RECORDED INFORMATION:
-- ==== Sys2Proof/Machine/Rings.lean ====
section
/-!
DEFINITION. The ring pairs at work: doorbells (R174, R177), descriptor fetch (R175, R176), completion entries (R177, R183) and their messages
(R178). RING_ENABLE and RING_DISABLE are register writes and stand in Access.lean.
-/

namespace Sys2Proof.Machine

/-- A doorbell of ring pair n acts: the function takes the request and the ring pair is enabled; otherwise it is refused and recorded with its
BAR2 offset (R174, R404, R440). -/
def doorbell {o : State} (n off : Nat) (v : BitVec 32) (m : M o Unit) : M o Unit := do
  let s ← st
  if ideBlocks s then do
    send .unsupportedRequest
    writeRec 1 (4096 * n + off) v.toNat 1
  else if s.rd (R.HIF_RING_CFGn.EN n) = 0 then writeRec 1 (4096 * n + off) v.toNat 1
  else m

/-- SQ_TAIL (R174): the tail moves, or a value of the ring's size or more is error 0b001 (Table 05-7). -/
def execSqTail (n : Nat) (v : BitVec 32) (s : State) : Host.Outcome State Fault Refusal :=
  act (Instr.wf (.sqTail n v)) s do
    doorbell n 0 v do
      let s ← st
      if sqSize s n ≤ v.toNat then ringError n 1
      else upRing n fun r => { r with tail := v.toNat }

/-- CQ_HEAD (R177): entries before it are free, or it names a slot beyond the entries written, error 0b100 (Table 05-7). -/
def execCqHead (n : Nat) (v : BitVec 32) (s : State) : Host.Outcome State Fault Refusal :=
  act (Instr.wf (.cqHead n v)) s do
    doorbell n 4 v do
      let s ← st
      let r := ringOf s n
      let k := (v.toNat + cqSize s n - r.cqHead) % cqSize s n
      if cqSize s n ≤ v.toNat ∨ r.used < k then ringError n 4
      else upRing n fun r => { r with cqHead := v.toNat, used := r.used - k }

/-- Eight little-endian words of 64 descriptor bytes (R181). -/
def descWords (b : List Byte) : List (BitVec 64) :=
  (chunks 8 8 (padTo 64 (b.take 64))).map fun c => BitVec.ofNat 64 (leNat c)

/-- DESCRIPTOR_FETCH (R175, R176, R182): the ring pair whose turn it is gives its next descriptor; an illegal one is locked at once
(R181); a failed read is error 0b010. -/
def execDescriptorFetch (d : HostData) (s : State) : Host.Outcome State Fault Refusal :=
  act (Instr.wf (.descriptorFetch d)) s do
    let s ← st
    match nextRing s with
    | none => pure ()
    | some n => match d with
      | .error => ringError n 2
      | .data b => do
        let ws := descWords b
        let r := ringOf s n
        let slot := s.rd (R.HIF_RING_POSn.SQ_HEAD n)
        let id := opKeyOf n r.wraps slot
        let last := decide (slot + 1 = sqSize s n)
        eff (.host fun h => { h with rrRing := n, rrCnt := if h.rrRing = n ∧ h.rrCnt < 8 then h.rrCnt + 1 else 1 })
        let ab := if dWord ws 0 0 8 = OPC.ABORT then [r.wraps * 65536 + slot] else []
        upRing n fun r => { r with
          wraps := if last then r.wraps + 1 else r.wraps
          aborts := (r.aborts ++ ab).filter fun a => decide (r.wraps ≤ a / 65536 + 255) }
        wr (R.HIF_RING_POSn.SQ_HEAD n) (if last then 0 else slot + 1)
        wr (R.HIF_RING_STATn.OUTSTANDING n) (s.rd (R.HIF_RING_STATn.OUTSTANDING n) + 1)
        let x : Op := { opid := id, ring := n, words := ws, st := .accepted, status := 0, detail := 0, unit := 0, info0 := 0, info1 := 0,
                        energy := 0, moved := 0, ready := false, after := [] }
        eff (.host fun h => { h with ops := h.ops ++ [x] })
        when_ (!opLegal s ws) (failOp id S.CHECK_FAIL D.BAD_DESCRIPTOR 0)

/-- The message of an entry: at once for CE 0 or IRQ, else at the CNT-th since the last (R178). -/
def entryIrq {o : State} (n : Nat) (irq : Bool) : M o Unit := do
  let s ← st
  let k := (ringOf s n).unsig + 1
  upRing n fun r => { r with unsig := k }
  if s.rd (R.HIF_RING_IRQn.CE n) = 0 || irq || decide (max 1 (s.rd (R.HIF_RING_IRQn.CNT n)) ≤ k) then ringMessage n
  else when_ (decide (k = 1)) (mark (K.ring n))

/-- COMPLETION_WRITE (R177, R183, R186, R202): the entry of an ended operation is written and its message follows; an entry that cannot be
written is held until the ring pair is disabled (R179). -/
def execCompletionWrite (opid : Nat) (refused : Bool) (s : State) : Host.Outcome State Fault Refusal :=
  act (Instr.wf (.completionWrite opid refused)) s do
    let s ← st
    match opOf s opid with
    | none => pure ()
    | some x =>
      let n := x.ring
      if x.st ≠ .locked || !x.ready || s.host.ops.any (fun y => x.after.contains y.opid) then pure ()
      else if s.rd (R.HIF_RING_STATn.ERR_CODE n) = 3 then
        if s.rd (R.HIF_RING_CFGn.EN n) = 0 then discardOp x else pure ()
      else if refused then do
        ringError n 3
        when_ (decide (s.rd (R.HIF_RING_CFGn.EN n) = 0)) (discardOp x)
      else do
        let t := s.rd (R.HIF_RING_POSn.CQ_TAIL n)
        let last := decide (t + 1 = cqSize s n)
        send (.entry n t (entryWords s x))
        wr (R.HIF_RING_POSn.CQ_TAIL n) (if last then 0 else t + 1)
        upRing n fun r => { r with phase := if last then !r.phase else r.phase, used := r.used + 1 }
        dropOp x
        entryIrq n x.irq

/-- MSIX_COALESCE_TIMER (R178): TIME after the oldest unsignalled entry. -/
def execMsixCoalesceTimer (n : Nat) (s : State) : Host.Outcome State Fault Refusal :=
  act (Instr.wf (.msixCoalesceTimer n)) s do
    let s ← st
    if 0 < (ringOf s n).unsig ∧ s.rd (R.HIF_RING_IRQn.CE n) = 1 then do
      advTo ((← seenAt (K.ring n)) + 1000 * max 1 (s.rd (R.HIF_RING_IRQn.TIME n)))
      ringMessage n
    else pure ()

end Sys2Proof.Machine
end

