-- ==== Sys2Proof/Machine/StreamerOps.lean ====
section
/-!
DEFINITION. Operations of a streamer: descriptor fields and legality (R82, R86, R454), index streams (R83, R84), row and panel moves
(R82, R85), and the failing of a descriptor (R86).
-/

namespace Sys2Proof.Machine

variable {o : State}

/-- A streamer descriptor: its eight 64-bit words (Table 02-9). -/
structure SDesc where
  w0 : Nat
  w1 : Nat
  w2 : Nat
  w3 : Nat
  w4 : Nat
  w5 : Nat
  w6 : Nat
  w7 : Nat
  deriving DecidableEq, Repr

/-- Cut 64 bytes into a descriptor's words. -/
def SDesc.of (b : List Byte) : SDesc :=
  let w i := leNat ((b.drop (8 * i)).take 8)
  ⟨w 0, w 1, w 2, w 3, w 4, w 5, w 6, w 7⟩

def SDesc.opc (d : SDesc) : Nat := fget d.w0 58 6
def SDesc.preEn (d : SDesc) : Bool := fget d.w0 57 1 == 1
def SDesc.postEn (d : SDesc) : Bool := fget d.w0 56 1 == 1
def SDesc.preQ (d : SDesc) : Nat := fget d.w0 46 10
def SDesc.postQ (d : SDesc) : Nat := fget d.w0 36 10
def SDesc.srcKind (d : SDesc) : Nat := fget d.w0 34 2
def SDesc.dstKind (d : SDesc) : Nat := fget d.w0 32 2
def SDesc.reps (d : SDesc) : Nat := max 1 (fget d.w0 16 16)
def SDesc.src (d : SDesc) : Nat := fget d.w1 0 56
def SDesc.dst (d : SDesc) : Nat := fget d.w2 0 56
def SDesc.rows (d : SDesc) : Nat := fget d.w3 32 32
def SDesc.rowBytes (d : SDesc) : Nat := fget d.w3 0 32
def SDesc.srcStride (d : SDesc) : Int := sx 64 d.w4
def SDesc.dstStride (d : SDesc) : Int := sx 64 d.w5
def SDesc.idxLimit (d : SDesc) : Nat := fget d.w6 40 24
def SDesc.kb (d : SDesc) : Nat := fget d.w6 21 16
def SDesc.fmt (d : SDesc) : Nat := fget d.w6 16 5
def SDesc.idxQ (d : SDesc) : Nat := fget d.w6 0 10

/-- The opcode moves rows (Table 02-10). -/
def SDesc.isRow (d : SDesc) : Bool := d.opc == 1 || d.opc == 2 || d.opc == 3

/-- The opcode moves panels (R85). -/
def SDesc.isPanel (d : SDesc) : Bool := d.opc == 4 || d.opc == 5

/-- The opcode reads an index stream (R83). -/
def SDesc.indexed (d : SDesc) : Bool := d.opc == 2 || d.opc == 3 || d.opc == 4 || d.opc == 5

/-- Panels that an execution moves (R85). -/
def SDesc.np (d : SDesc) : Nat := if isCb d.fmt then d.kb / 8 else d.kb

/-- The address lies in the vault. -/
def isVault (a : Nat) : Bool := match regionRaw a with | .vault _ => true | _ => false

/-- Alignment of a row move: multiples of 32 bytes (R82); an end in the vault takes its address, its stride and the row in multiples of 4,096
(R153). -/
def SDesc.alignOk (d : SDesc) : Bool :=
  let unit (kind a : Nat) : Nat := if kind == 0 && isVault a then 4096 else 32
  let one (kind a stride : Nat) : Bool :=
    d.rowBytes % unit kind a == 0 && (kind != 0 || (a % unit kind a == 0 && stride % unit kind a == 0))
  one d.srcKind d.src d.w4 && one d.dstKind d.dst d.w5
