-- ==== Sys2Proof/Safety.lean ====
section
/-!
DEFINITION. The terms that claims are stated in: a command's completion, the parts of State, what a command may change, and the invariants of
the module.
-/

namespace Sys2Proof.Machine

/-- Command `i` completes in state `s` with a next state that meets `E`. -/
def Does (i : Instr) (s : State) (E : State → Prop) : Prop := ∃ t, exec i s = .next t ∧ E t

/-- Memory holds its canonical form: addresses strictly rise and no entry equals what an unlisted address reads as. -/
def Memory.wf (s : State) : Bool := tok (0 : Byte) s.bytes

/-- The byte at a module address. -/
def byteAt (s : State) (a : Nat) : Byte := tget 0 s.bytes a

/-- RSV bits of every register read 0 (R9). -/
def Regs.wf (s : State) : Prop := ∀ k ix, (regWord s k ix).toNat &&& regMask k = (regWord s k ix).toNat

/-- The clip levels stand at or below the fused continuous ceiling, the operating point now and the one under way to at or below the fused highest point (a larger number is a lower point) (R3, R267, R412). -/
def Ceilings.wf (s : State) : Prop :=
  s.rd R.PWR_CLIP_IN.MGMT_W ≤ Config.contCeiling s.nv.fuses.variant ∧ s.rd R.PWR_CLIP_IN.RACK_W ≤ Config.contCeiling s.nv.fuses.variant ∧
  s.rd R.PWR_CLIP.EFF_W ≤ Config.contCeiling s.nv.fuses.variant ∧ Config.topPoint s.nv.fuses.variant ≤ s.rd R.PWR_STAT.OP_NOW ∧
  Config.topPoint s.nv.fuses.variant ≤ s.rd R.PWR_STAT.OP_TARGET

/-- A register write by `src` at BAR0 offset `off` reaches its register: the module has power and is not in manufacturing test for a tray
controller, no IDE stream refuses a host request, the register is not for Worisy commands alone, and its partition answers. -/
abbrev Passes (s : State) (src : Src) (off : Nat) : Prop :=
  src ≠ .peer ∧ s.ctl.mode ≠ .off ∧ (src = .bar0 ∨ s.ctl.mode ≠ .mfgTest) ∧ (src = .bar0 → ideBlocks s = false) ∧
    (src = .worA ∨ src = .worB → commandOnly off = false) ∧ partHidden s off = false

/-- A register whose every field is written as it stands and that no rule gives a further effect. -/
def plainReg (k : RegKind) : Bool :=
  (regRow k).flds.all (fun f => decide (f.acc = .rw)) &&
    !([RegKind.HIF_RING_CFGn, .HIF_RING_SQB_LOn, .HIF_RING_SQB_HIn, .HIF_RING_CQB_LOn, .HIF_RING_CQB_HIn, .FZ_BANK_CTL, .RST_REQ,
      .RST_QS_SRC_CTL, .PART_ENG_RST, .EVT_CODE_CFG, .UPD_CTL, .HIF_CTL, .FZ_PORT_CTL, .FZ_TIME_CFG, .FZ_TIME_SET_HI, .PART_CORE_MBOXn,
      .HIF_MSIX, .RST_QS_STAT, .MEM_ERRLOG_STAT, .PART_CORE_IPENDm, .PART_CORE_IMASKm].contains k)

ASSIGNMENT: The expected output is exactly the lines of the listing above between the line holding "(Table 02-10). -/" and the line holding "def isVault (a", inclusive.

EXPECTED OUTPUT:
/-- The opcode moves rows (Table 02-10). -/
def SDesc.isRow (d : SDesc) : Bool := d.opc == 1 || d.opc == 2 || d.opc == 3

/-- The opcode moves panels (R85). -/
def SDesc.isPanel (d : SDesc) : Bool := d.opc == 4 || d.opc == 5

/-- The opcode reads an index stream (R83). -/
def SDesc.indexed (d : SDesc) : Bool := d.opc == 2 || d.opc == 3 || d.opc == 4 || d.opc == 5

/-- Panels that an execution moves (R85). -/
def SDesc.np (d : SDesc) : Nat := if isCb d.fmt then d.kb / 8 else d.kb

/-- The address lies in the vault. -/
def isVault (a : Nat) : Bool := match regionRaw a with | .vault _ => true | _ => false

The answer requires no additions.